Doctrine over person: The doctrine prevails over any individual human’s life, which becomes essentially expendable. If an individual’s experience contradicts the group’s doctrine, that person’s reality must be manipulated so the doctrine is vindicated.
Dispensing of existence: The totalist environment draws a sharp line between those whose right to existence can be recognised, and those who possess no such right.

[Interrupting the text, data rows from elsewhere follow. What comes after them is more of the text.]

-- ==== Sys2Proof/Tests/Slice0.lean ====
section
/-! SUPPORT. Tests and witnesses. Every expected result is a row of 95_test_vectors.md or a word written out from the
encoding pattern of the operation's rule; none is the model's own answer. -/

namespace Sys2Proof.Tests

open Sys2Proof.Machine

/-- The state in which the host presents one request word with a reply. -/
def presenting (w : Word) (r : List Byte) : State := { State.reset with todo := [⟨.word w, r⟩] }

/-- The same for a command frame on the wire. -/
def presentingFrame (bs : List Byte) : State := { State.reset with todo := [⟨.frame bs, []⟩] }

/-- A state with a reply on the reply port. -/
def withReply (r : List Byte) : State := { State.reset with R := r }

/-- A link on which one answer arrives. -/
def answered (bs : List Byte) : Link := ⟨State.reset, none, [], [.bytes bs]⟩

/-- A link whose reply port holds a one-byte reply that is not the echo of 0x61. -/
def wrongAcknowledge : Link := ⟨withReply [0x41#8], none, [], []⟩

/-- The bundle after one step. -/
def bundle (s : State) : Option Out :=
  match step s with
  | .next t => some t.out
  | .fault _ => none
  | .refused _ => none

/-- The bundle of an error. -/
def only (st : Status) : Option Out := some { Out.undriven with st := some st }

/-! Well-formedness refuses what is ill-formed: one smoke test for each check. -/

theorem test_wellFormed_every_instruction_form :
    (Instr.encWr16 31#5 0xFFFF#16 3#2).wellFormed = true ∧ (Instr.decAck 0#8).wellFormed = true := by decide

theorem test_illFormed_reserved_op_0 : (Encoding.word 0x00000000#32).wellFormed = false := by decide
theorem test_illFormed_reserved_op_9 : (Encoding.word 0x00000009#32).wellFormed = false := by decide
theorem test_illFormed_reserved_op_15 : (Encoding.word 0x0000000F#32).wellFormed = false := by decide
theorem test_illFormed_encRd_imm : (Encoding.word 0x00010211#32).wellFormed = false := by decide
theorem test_illFormed_encRd_reserved_bit : (Encoding.word 0x00000A11#32).wellFormed = false := by decide
theorem test_illFormed_encWr16_reserved_bit : (Encoding.word 0x00FA8212#32).wellFormed = false := by decide
theorem test_illFormed_decR16_top : (Encoding.word 0x01490003#32).wellFormed = false := by decide
theorem test_illFormed_decR16_code : (Encoding.word 0x00490013#32).wellFormed = false := by decide
theorem test_illFormed_tempDec_bit4 : (Encoding.word 0x00FA0016#32).wellFormed = false := by decide
theorem test_illFormed_faultUnpack_top : (Encoding.word 0x01210008#32).wellFormed = false := by decide
theorem test_illFormed_frame_empty : (Encoding.frame []).wellFormed = false := by decide
theorem test_illFormed_frame_write_too_short : (Encoding.frame [0x61#8]).wellFormed = false := by decide
theorem test_illFormed_frame_read_too_long :
    (Encoding.frame [0x41#8, 0x00#8, 0x00#8]).wellFormed = false := by decide
theorem test_illFormed_frame_two_bytes : (Encoding.frame [0x61#8, 0x00#8]).wellFormed = false := by decide

/-! Decoding: every constructor from a word written out bit by bit. -/

theorem test_decode_encRd : decode (.word 0b0000000000000000_00000_10_11111_0001#32) = .ok (.encRd 31#5 0b10#2) := by
  decide
theorem test_decode_encWr16 :
    decode (.word 0b1000000000000001_00000_11_00110_0010#32) = .ok (.encWr16 6#5 0x8001#16 0b11#2) := by decide
theorem test_decode_decR16 : decode (.word 0b00000000_10000001_000000000000_0011#32) = .ok (.decR16 0x81#8) := by decide
theorem test_decode_decR8 : decode (.word 0b00000000_10000001_000000000000_0100#32) = .ok (.decR8 0x81#8) := by decide
theorem test_decode_decAck : decode (.word 0b00000000_10000001_000000000000_0101#32) = .ok (.decAck 0x81#8) := by decide
theorem test_decode_tempDec : decode (.word 0b1000000000000001_000000000000_0110#32) = .ok (.tempDec 0x8001#16) := by
  decide
theorem test_decode_tempEnc : decode (.word 0b1000000000000001_000000000000_0111#32) = .ok (.tempEnc 0x8001#16) := by
  decide
theorem test_decode_faultUnpack :
    decode (.word 0b00000000_10000001_000000000000_1000#32) = .ok (.faultUnpack 0x81#8) := by decide
theorem test_decode_wireRead : decodeTableWord 8 0b10_0_00101 = some (.wireRead 5#5 0b10#2) := by decide
theorem test_decode_wireWrite16 : decodeTableWord 8 0b11_1_00111 = some (.wireWrite16 7#5 0#16 0b11#2) := by decide

/-! One step each, from the vectors of 95_test_vectors.md. -/

theorem test_encRd_alternate : bundle (presenting 0x00000661#32 []) =
    some { Out.undriven with st := some .ok, flen := some 1#2, F0 := some 0xC6#8 } := by decide
theorem test_encWr16_minus_3000 : bundle (presenting 0xF4480262#32 []) =
    some { Out.undriven with st := some .ok, flen := some 3#2, F0 := some 0x66#8, F1 := some 0x48#8,
                             F2 := some 0xF4#8 } := by decide
theorem test_decR16_minimum : bundle (presenting 0x00490003#32 [0x49#8, 0x00#8, 0x80#8]) =
    some { Out.undriven with st := some .ok, v16 := some 0x8000#16 } := by decide
theorem test_decR16_length_before_echo :
    bundle (presenting 0x00490003#32 [0x4A#8, 0x10#8]) = only .lengthMismatch := by decide
theorem test_decR8_unsigned : bundle (presenting 0x00480004#32 [0x48#8, 0xFF#8]) =
    some { Out.undriven with st := some .ok, v8 := some 0xFF#8 } := by decide
theorem test_decR8_wrong_echo : bundle (presenting 0x00480004#32 [0x49#8, 0x21#8]) = only .codeMismatch := by decide
theorem test_decAck_accepts : bundle (presenting 0x00610005#32 [0x61#8]) = only .ok := by decide
theorem test_decAck_full_frame_is_no_ack :
    bundle (presenting 0x00610005#32 [0x61#8, 0xFA#8, 0x00#8]) = only .lengthMismatch := by decide
theorem test_tempDec_minimum : bundle (presenting 0x80000006#32 []) =
    some { Out.undriven with st := some .ok, v16 := some 0x8000#16, neg := some 1#1, whole := some 3276#12,
                             tenths := some 8#4 } := by decide
theorem test_tempDec_minus_half_degree : bundle (presenting 0xFFFB0006#32 []) =
    some { Out.undriven with st := some .ok, v16 := some 0xFFFB#16, neg := some 1#1, whole := some 0#12,
                             tenths := some 5#4 } := by decide
theorem test_tempEnc_no_clamp : bundle (presenting 0x75300007#32 []) =
    some { Out.undriven with st := some .ok, v16 := some 30000#16 } := by decide
theorem test_faultUnpack_two_named : bundle (presenting 0x00210008#32 []) =
    some { Out.undriven with st := some .ok, v8 := some 0x21#8, named := some 0b01001#5, unnamed := some 0x00#8,
                             nofault := some 0#1, count := some 2#4 } := by decide
theorem test_faultUnpack_all : bundle (presenting 0x00FF0008#32 []) =
    some { Out.undriven with st := some .ok, v8 := some 0xFF#8, named := some 0b11111#5, unnamed := some 0x4A#8,
                             nofault := some 0#1, count := some 8#4 } := by decide
theorem test_faultSet_example : faultSet 0x21#8 = [(0, .tankLevelLow), (5, .pumpFault)] := by decide
theorem test_wireRead_from_reset : bundle (State.reset.withFetchWord 8 0x46) =
    some { Out.undriven with st := some .ok, flen := some 1#2, F0 := some 0x46#8 } := by decide
theorem test_wireWrite16_frame : bundle (presentingFrame [0xE6#8, 0x9C#8, 0xFF#8]) =
    some { Out.undriven with st := some .ok, flen := some 3#2, F0 := some 0xE6#8, F1 := some 0x9C#8,
                             F2 := some 0xFF#8 } := by decide
theorem test_illegal_word_before_reply :
    bundle (presenting 0x01490003#32 [0x49#8, 0xFA#8, 0x00#8]) = only .illegalOp := by decide

/-! The assembler: words of 95_test_vectors.md. -/

theorem test_assemble_default_hi :
    assembleText ["ENC.RD 9".toList, "; a comment".toList, "ENC.WR16 6, -3000, 0b11 ; alternate".toList] =
      .ok [.word 0x00000291#32, .word 0xF4480662#32] := by decide
theorem test_assemble_hex_and_cmd :
    assembleText ["TEMP.ENC 0xFFFB".toList, "DEC.R16 0x49".toList] = .ok [.word 0xFFFB0007#32, .word 0x00490003#32] := by
  decide
theorem test_assemble_out_of_range : assembleText ["ENC.RD 32".toList] = .error .outOfRange := by decide
theorem test_assemble_imm_out_of_range : assembleText ["TEMP.DEC 32768".toList] = .error .outOfRange := by decide
/-- Of two lines in error the first one's error stands, whichever stage finds it (log entry 10). -/
theorem test_assemble_first_error :
    assembleText ["ENC.RD 32".toList, "FOO".toList] = .error .outOfRange ∧
      assembleText ["FOO".toList, "ENC.RD 32".toList] = .error .unknownMnemonic := by decide
theorem test_assemble_unknown_mnemonic : assembleText ["ENC.WR8 1".toList] = .error .unknownMnemonic := by decide

/-! Witnesses: for each statement with hypotheses, states and operands that meet them together, at the boundary values
of each clause. -/

theorem witness_DecodedEncodingIsTheOnlyOne :
    decode (.word 0x000007F1#32) = .ok (.encRd 31#5 3#2) ∧
      decode (.frame [0xFF#8, 0xFF#8, 0xFF#8]) = .ok (.wireWrite16 31#5 0xFFFF#16 3#2) := by decide

/-- A word that no row matches, words that rows match, and a pair of rows that a word matches together. -/
theorem witness_RequestWordIsTheRowItMatches :
    (∀ row ∈ opcodeRows, 0x0000000F#32 &&& row.mask ≠ row.matchBits) ∧
      (∀ row ∈ opcodeRows, row.matchBits &&& row.mask = row.matchBits) ∧
      (0xC0#8 &&& 0x20#8 = 0x00#8) ∧ (0xFF#8 &&& 0x20#8 = 0x20#8) := by decide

Help for families and educators
More recently, in a podcast of Some Kind of Therapist, Propaganda Myths of the Gender Cult; Resources for Parents & Educators, with Justine Deterling, Stephanie Wynn interviews the founder of the LGB watchdog organization Gender Health Query. Its mission: to “prevent the over-medicalization of gender nonconforming youth, harm from medical treatments to trans-identified minors, and confusion and rights conflicts arising from new ideologies about gender within and outside of the LGBT community.”
In the episode, they “discuss the cult-like dynamics of gender activism influencing young people's beliefs and behaviors.”
Gender Health Query has created an informational resource to “address risks and conflicts arising from gender identity activism in schools under the banner of ‘transgender,’ ‘SOGI’ (sexual orientation and gender education), and ‘LGBTQ+.’ Its purpose is to help concerned parents and educators articulate issues with this activism through well-researched arguments.”